Exercise goal: Identify all lines in the data containing the string "kept". Copy them out.

Material for the task:
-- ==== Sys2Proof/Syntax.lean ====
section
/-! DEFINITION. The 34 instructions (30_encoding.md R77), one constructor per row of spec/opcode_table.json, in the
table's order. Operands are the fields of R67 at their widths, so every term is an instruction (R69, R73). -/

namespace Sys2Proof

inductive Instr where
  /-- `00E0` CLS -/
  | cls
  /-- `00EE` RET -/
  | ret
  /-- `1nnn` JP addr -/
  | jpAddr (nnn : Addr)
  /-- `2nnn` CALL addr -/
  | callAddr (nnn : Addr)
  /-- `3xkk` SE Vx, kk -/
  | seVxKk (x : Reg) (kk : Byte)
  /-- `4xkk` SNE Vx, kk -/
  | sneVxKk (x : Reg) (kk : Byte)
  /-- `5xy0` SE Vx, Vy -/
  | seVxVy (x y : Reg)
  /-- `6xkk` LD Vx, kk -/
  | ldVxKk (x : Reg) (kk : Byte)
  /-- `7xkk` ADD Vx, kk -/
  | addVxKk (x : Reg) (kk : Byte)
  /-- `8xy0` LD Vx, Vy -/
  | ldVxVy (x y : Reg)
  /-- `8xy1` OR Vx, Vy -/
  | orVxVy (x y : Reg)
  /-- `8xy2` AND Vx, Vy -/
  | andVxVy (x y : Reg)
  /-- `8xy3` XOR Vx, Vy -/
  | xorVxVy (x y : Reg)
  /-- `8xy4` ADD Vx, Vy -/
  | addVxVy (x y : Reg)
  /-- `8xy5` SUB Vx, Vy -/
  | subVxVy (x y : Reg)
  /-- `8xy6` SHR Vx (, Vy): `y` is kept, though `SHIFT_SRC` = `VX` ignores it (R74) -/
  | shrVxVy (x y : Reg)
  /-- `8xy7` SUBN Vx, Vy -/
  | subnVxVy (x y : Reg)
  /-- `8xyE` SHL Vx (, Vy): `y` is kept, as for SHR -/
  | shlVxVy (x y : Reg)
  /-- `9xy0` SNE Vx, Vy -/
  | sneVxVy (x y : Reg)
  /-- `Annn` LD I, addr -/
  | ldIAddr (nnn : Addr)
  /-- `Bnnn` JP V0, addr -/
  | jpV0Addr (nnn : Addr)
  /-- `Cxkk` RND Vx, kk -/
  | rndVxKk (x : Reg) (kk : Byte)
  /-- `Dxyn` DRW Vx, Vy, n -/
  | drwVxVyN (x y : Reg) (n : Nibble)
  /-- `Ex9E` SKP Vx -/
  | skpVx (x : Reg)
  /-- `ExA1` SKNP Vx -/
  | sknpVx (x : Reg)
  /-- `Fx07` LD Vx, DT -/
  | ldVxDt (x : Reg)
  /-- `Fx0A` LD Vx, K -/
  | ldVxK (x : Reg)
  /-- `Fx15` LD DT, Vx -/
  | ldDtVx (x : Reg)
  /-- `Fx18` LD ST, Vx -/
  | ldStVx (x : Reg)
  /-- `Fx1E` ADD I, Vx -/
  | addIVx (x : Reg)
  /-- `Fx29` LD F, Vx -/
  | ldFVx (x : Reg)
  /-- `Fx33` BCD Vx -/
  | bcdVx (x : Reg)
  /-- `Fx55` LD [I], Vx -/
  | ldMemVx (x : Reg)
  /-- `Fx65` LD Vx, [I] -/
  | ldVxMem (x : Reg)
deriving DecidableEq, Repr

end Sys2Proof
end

Problem solution:
  /-- `8xy6` SHR Vx (, Vy): `y` is kept, though `SHIFT_SRC` = `VX` ignores it (R74) -/
  /-- `8xyE` SHL Vx (, Vy): `y` is kept, as for SHR -/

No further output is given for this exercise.